Higher education officials disagree over whether the male preferences are legally defensible for public and private universities.

The University of Georgia last fall dropped an admissions formula that gave boys extra points over girls after a female student filed a lawsuit claiming the policy was discriminatory. The student, Jennifer Johnson, argued that she was denied admission over less-qualified males because of the policy.

A day after the lawsuit was filed, the university admitted Johnson, but she had already decided to attend another school. Lee Parks, Johnson's attorney, said they are still pursuing the case in federal court to set a legal precedent.

"To me it is the ultimate irony that if women have overcome discrimination to the point where they're now excelling, that we would put in the proverbial glass ceiling and say, 'Don't succeed too much,'" Parks said.

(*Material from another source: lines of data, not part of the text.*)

-- ==== Sys2Proof/Machine/Port.lean ====
section
/-!
DEFINITION. The port commands PORT2B and B2PORT (44_port.md).
-/

namespace Sys2Proof.Machine

/-- A command that packs the port operand XP: the check on all 32 bits comes first, and an out-of-range value is never cut
to its low 16 bits (R150, R160). -/
def withPort (pack : BitVec 16 → List Byte) (s : State) : Result :=
  if portInRange s.xp then emit (pack (s.xp.extractLsb' 0 16)) s else raiseError .rangeError s

/-- PORT2B (R150): little-endian always. -/
def execPort2b (s : State) : Result := withPort (leBytes 2) s

/-- `le_value(bs)` as a port (R151). -/
def portOf (bs : List Byte) : BitVec 16 := BitVec.ofNat 16 (leValue bs)

/-- `YP <- le_value(IN)` (R151). -/
def portResponse (bs : List Byte) : Response := { yp := some (portOf bs) }

/-- B2PORT (R151). -/
def execB2port (s : State) : Result := decodeExact 2 portResponse s

end Sys2Proof.Machine
end

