theorem witness_PortRoundTrips :
    ((withXp 0xFFFF).xp.toNat ≤ 65535 ∧ ∃ t, exec .port2b (withXp 0xFFFF) = .next t ∧ t.status = .ok ∧ Fed t (fedBy t)) ∧
    ((loaded [0x90, 0x1F]).ilen = 2 ∧
      ∃ t u : State, exec .b2port (loaded [0x90, 0x1F]) = .next t ∧ u.xp = t.yp.setWidth 32) :=
  ⟨⟨by decide, _, rfl, rfl, fedBy_fed _⟩, ⟨rfl, _, withXp 0x1F90, rfl, by decide⟩⟩

theorem witness_Ep2bPacksTheRecord :
    (withXp 0xFFFF).xp.toNat ≤ 65535 ∧ 65535 < (withXp 0x10000).xp.toNat := by decide

theorem witness_B2epSplitsTheRecord :
    (loaded [1, 2, 3, 4, 5, 6]).ilen = 6 ∧ (loaded [1, 2, 3, 4, 5]).ilen ≠ 6 ∧ (loaded [1, 2, 3, 4, 5, 6, 7]).ilen ≠ 6 := by
  decide

theorem witness_EndpointRoundTrips :
    ((withXp 0xFFFF).xp.toNat ≤ 65535 ∧ ∃ t, exec .ep2b (withXp 0xFFFF) = .next t ∧ t.status = .ok ∧ Fed t (fedBy t)) ∧
    ((loaded [1, 2, 3, 4, 5, 6]).ilen = 6 ∧ ∃ t u : State, exec .b2ep (loaded [1, 2, 3, 4, 5, 6]) = .next t ∧
      (u.x32, u.xp) = (t.y32, t.yp.setWidth 32)) :=
  ⟨⟨by decide, _, rfl, rfl, fedBy_fed _⟩, ⟨rfl, _, (withX32 0x01020304).setXp 0x0605, rfl, by decide⟩⟩

end Sys2Proof.Tests
end

/-! ### Proofs of the statements of 00_scope.md -/

section
/-!
SUPPORT. The hex digits of R10 to R12: the range each of the three classes of digit is, and what `hexval` gives on it.
-/

namespace Sys2Proof.Machine

theorem isDigit_iff (c : Byte) : isDigit c = true ↔ 0x30 ≤ c.toNat ∧ c.toNat ≤ 0x39 := by simp [isDigit]

theorem isUpHex_iff (c : Byte) : isUpHex c = true ↔ 0x41 ≤ c.toNat ∧ c.toNat ≤ 0x46 := by simp [isUpHex]

theorem isLoHex_iff (c : Byte) : isLoHex c = true ↔ 0x61 ≤ c.toNat ∧ c.toNat ≤ 0x66 := by simp [isLoHex]

theorem isDigit_eq_false_of_isUpHex {c : Byte} (h : isUpHex c = true) : isDigit c = false := by
  rw [isUpHex_iff] at h
  rw [Bool.eq_false_iff, Ne, isDigit_iff]
  omega

theorem isDigit_eq_false_of_isLoHex {c : Byte} (h : isLoHex c = true) : isDigit c = false := by
  rw [isLoHex_iff] at h
  rw [Bool.eq_false_iff, Ne, isDigit_iff]
  omega

theorem isUpHex_eq_false_of_isLoHex {c : Byte} (h : isLoHex c = true) : isUpHex c = false := by
  rw [isLoHex_iff] at h
  rw [Bool.eq_false_iff, Ne, isUpHex_iff]
  omega

theorem hexval_of_isDigit {c : Byte} (h : isDigit c = true) :
    hexval c = some (BitVec.ofNat 4 (c.toNat - 0x30)) := by simp [hexval, h]

theorem hexval_of_isUpHex {c : Byte} (h : isUpHex c = true) :
    hexval c = some (BitVec.ofNat 4 (c.toNat - 0x41 + 10)) := by
  simp [hexval, h, isDigit_eq_false_of_isUpHex h]

theorem hexval_of_isLoHex {c : Byte} (h : isLoHex c = true) :
    hexval c = some (BitVec.ofNat 4 (c.toNat - 0x61 + 10)) := by
  simp [hexval, h, isDigit_eq_false_of_isLoHex h, isUpHex_eq_false_of_isLoHex h]

/-- R12: *invalid* is the answer exactly outside the three classes. -/
theorem hexval_eq_none_iff (c : Byte) :
    hexval c = none ↔ isDigit c = false ∧ isUpHex c = false ∧ isLoHex c = false := by
  constructor
  · intro h
    refine ⟨Bool.eq_false_iff.2 fun hd => ?_, Bool.eq_false_iff.2 fun hu => ?_, Bool.eq_false_iff.2 fun hl => ?_⟩
    · simp [hexval_of_isDigit hd] at h
    · simp [hexval_of_isUpHex hu] at h
    · simp [hexval_of_isLoHex hl] at h
  · rintro ⟨hd, hu, hl⟩
    simp [hexval, hd, hu, hl]

/-- R11 and R12 on the sixteen nibbles. -/
@[simp] theorem hexval_hexchar (n : BitVec 4) : hexval (hexchar n) = some n := by
  revert n
  decide

/-- Settles O28: R11's table by its sixteen rows, R12's by the three ranges of hex digits. -/
theorem hexDigitTables : Obligations.HexDigitTables := by
  refine ⟨by decide, fun c => ?_, fun c h h' => hexval_of_isDigit ((isDigit_iff c).2 ⟨h, h'⟩),
    fun c h h' => hexval_of_isUpHex ((isUpHex_iff c).2 ⟨h, h'⟩),
    fun c h h' => hexval_of_isLoHex ((isLoHex_iff c).2 ⟨h, h'⟩), hexval_hexchar⟩
  rw [hexval_eq_none_iff, Bool.eq_false_iff, Bool.eq_false_iff, Bool.eq_false_iff, Ne, Ne, Ne, isDigit_iff, isUpHex_iff,
    isLoHex_iff]
  omega

end Sys2Proof.Machine
end

section
/-!
SUPPORT. The decimal text of an octet (R13, R14): the digits it is made of, its value, and that a token of `n` digits has a
value below `10 ^ n`, which is why no shorter token has the same value.
-/

namespace Sys2Proof.Machine

/-- The character of a decimal digit is `0x30 + n`, with no carry out of its byte (R14). -/
theorem toNat_digit {n : Nat} (h : n ≤ 9) : (BitVec.ofNat 8 (0x30 + n)).toNat = 0x30 + n := by
  rw [BitVec.toNat_ofNat]
  omega

theorem isDigit_digit {n : Nat} (h : n ≤ 9) : isDigit (BitVec.ofNat 8 (0x30 + n)) = true := by
  rw [isDigit_iff, toNat_digit h]
  omega

@[simp] theorem decval_nil : decval [] = 0 := rfl

theorem decval_cons (d : Byte) (ds : List Byte) : decval (d :: ds) = (d.toNat - 0x30) * 10 ^ ds.length + decval ds := rfl

theorem decval_digit_cons {n : Nat} (h : n ≤ 9) (ds : List Byte) :
    decval (BitVec.ofNat 8 (0x30 + n) :: ds) = n * 10 ^ ds.length + decval ds := by
  rw [decval_cons, toNat_digit h, Nat.add_sub_cancel_left]

/-- R13: `n` digits denote a number below `10 ^ n`. -/
theorem decval_lt_pow_length {t : List Byte} (h : ∀ b ∈ t, isDigit b = true) : decval t < 10 ^ t.length := by
  induction t with
  | nil => simp
  | cons d ds ih =>
    obtain ⟨hd, hds⟩ := List.forall_mem_cons.1 h
    have hle : (d.toNat - 0x30) * 10 ^ ds.length ≤ 9 * 10 ^ ds.length :=
      Nat.mul_le_mul_right _ (by have := (isDigit_iff d).1 hd; omega)
    have hlt := ih hds
    rw [decval_cons, List.length_cons, Nat.pow_succ]
    omega
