-- ==== Sys2Proof/Machine/TreeBuilder.lean ====
section
/-! DEFINITION. The Huffman Tree Builder (42_tree_builder.md rules R160 to R164), the same in an
encode and in a decode run. -/

namespace Sys2Proof.Machine

/-- Whether a byte value of this count gets a leaf (R160, 00 R6 `ZERO_FREQ_POLICY`). -/
def hasLeaf (policy : Config.ZeroFreqPolicy) (c : Count) : Bool :=
  match policy with
  | .exclude => decide (c ≠ 0#32)

/-- The leaves of a frequency table (R160): the ids of the byte values that get one, rising. -/
def leavesOf (policy : Config.ZeroFreqPolicy) (freq : Table Count Config.freqEntries) : List NodeId :=
  ((List.finRange 256).filter fun i => hasLeaf policy (freq.get i.val i.isLt)).map fun i =>
    BitVec.ofNat 9 i.val

/-- `NODE_W` after the leaves are inserted (R162): the entry of each leaf is its count zero-extended
to 40 bits, every other entry is left as it is. -/
def leafWeights (s : State) : Table (Option Weight) Config.maxNodes :=
  Table.tabulate fun i =>
    if h : i.val < 256 then
      if hasLeaf s.config.zeroFreqPolicy (s.freq.get i.val h) then some ((s.freq.get i.val h).setWidth 40)
      else s.nodeW.get i.val i.isLt
    else s.nodeW.get i.val i.isLt

/-- `TB.INIT` (R162). -/
def execTbInit (s : State) : Result :=
  .next { s with
    nodeW := leafWeights s
    pq := leavesOf s.config.zeroFreqPolicy s.freq
    nint := 0#9
    phase := Phase.pTbm }

/-- Make the internal node `256 + NINT` over the two extracted nodes (R163): left child `a`, right
child `b`, weight `w`; it joins `PQ`. -/
def makeNode (a b : NodeId) (w : Weight) (pq : List NodeId) (s : State) : State :=
  { s with
    nodeW := s.nodeW.set (256 + s.nint.toNat) (some w)
    nodeL := s.nodeL.set s.nint.toNat (some a)
    nodeR := s.nodeR.set s.nint.toNat (some b)
    pq := insertMember (BitVec.ofNat 9 (256 + s.nint.toNat)) pq
    nint := s.nint + 1#9 }

/-- `TB.MERGE` (R163): the two least keys become the children of a new internal node. -/
def execTbMerge (s : State) : Result :=
  match extractMin s with
  | .error f => .fault f
  | .ok (a, pq1) =>
    match extractMin { s with pq := pq1 } with
    | .error f => .fault f
    | .ok (b, pq2) =>
      if s.config.maxNodes ≤ 256 + s.nint.toNat then .fault .nodeMemoryFull
      else
        match s.weight a with
        | none => .fault (.unwrittenWeight a)
        | some wa =>
          match s.weight b with
          | none => .fault (.unwrittenWeight b)
          | some wb => .next (makeNode a b (wa + wb) pq2 s)

/-- The phase after the tree is built: the Code Table Generator in an encode run, the Bit Unpacker in
a decode run (R164). -/
def phaseAfterTree (m : Mode) : Phase :=
  match m with
  | .encode => Phase.pCg
  | .decode => Phase.pBu

/-- `TB.FIN` (R164): record the root, and what kind of node it is. -/
def execTbFin (s : State) : Result :=
  match s.pq with
  | [] => .next { s with rootKind := .empty, pq := [], phase := phaseAfterTree s.mode }
  | _ :: _ =>
    match extractMin s with
    | .error f => .fault f
    | .ok (r, _) =>
      .next { s with
        root := some r
        cur := some r
        rootKind := if isLeaf r then .leaf else .internal
        pq := []
        phase := phaseAfterTree s.mode }

end Sys2Proof.Machine
end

Some students who just endured the competitive admissions season also are turned off by the practice.

"I don't think it's necessarily living up to their reputation," said Marc DeMoss, a senior at Lake Forest High School who's bound for the University of Chicago. "It's kind of hypocritical when they're taking less competitive students over some students who could contribute a lot more."

Still, many admissions officials say it is important to maintain a balance among the sexes because it makes the university more appealing to both sexes, with more lively classroom discussions and social opportunities.

"For the campus experience, I wouldn't want to be so dominant in either gender that it would become sort of a detriment to future students considering us," said Ray Kennelly, dean of admission at DePaul University, where the student body is roughly 60 percent female. "Anytime the balance becomes more extreme, then there's marketing challenges."

Despite the growing concern over imbalances, some admissions leaders hope they don't have to take more drastic measures to boost male enrollments.

"You don't want to start choosing students just based on their gender; that's not fair to anybody," said Michael Thorp, admissions director at Lawrence University in Wisconsin.

At Macalester College, which is about 41 percent male, college officials have thus far opted against offering more financial aid or other benefits to boys in the initial acceptance pool.

The wait list is treated differently because it's traditionally used to help make a student body more diverse—whether that means more oboe players, athletes, minorities or men.

"If we see an imbalance, we go to the wait list and take off mostly men," said Lorne Robinson, dean of admissions and financial aid. Last year, that meant taking 12 boys and six girls from the wait list.

Some argue that admissions officials could avoid all the controversy if they instead attacked the underlying problem of the dwindling numbers of boys. The causes of that trend are still being sorted out, but some say the problem lies in the poor performance of many boys in high school, coupled with the lure of lucrative careers in high-tech fields that don't require college degrees.

"The way to handle this is not to tinker with admissions policies," Miller said. "The way to handle it is by capturing the interest of boys early in their schooling."